What is required - Please reproduce the full set of data below exactly.

[Opening Provided data section]

-- ==== Sys2Proof/Laws/Exec.lean ====
section
/-! SUPPORT. The meaning each command runs, one equation a constructor. -/

namespace Sys2Proof.Machine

[Closing Provided data section]

Response to the task -
-- ==== Sys2Proof/Laws/Exec.lean ====
section
/-! SUPPORT. The meaning each command runs, one equation a constructor. -/

namespace Sys2Proof.Machine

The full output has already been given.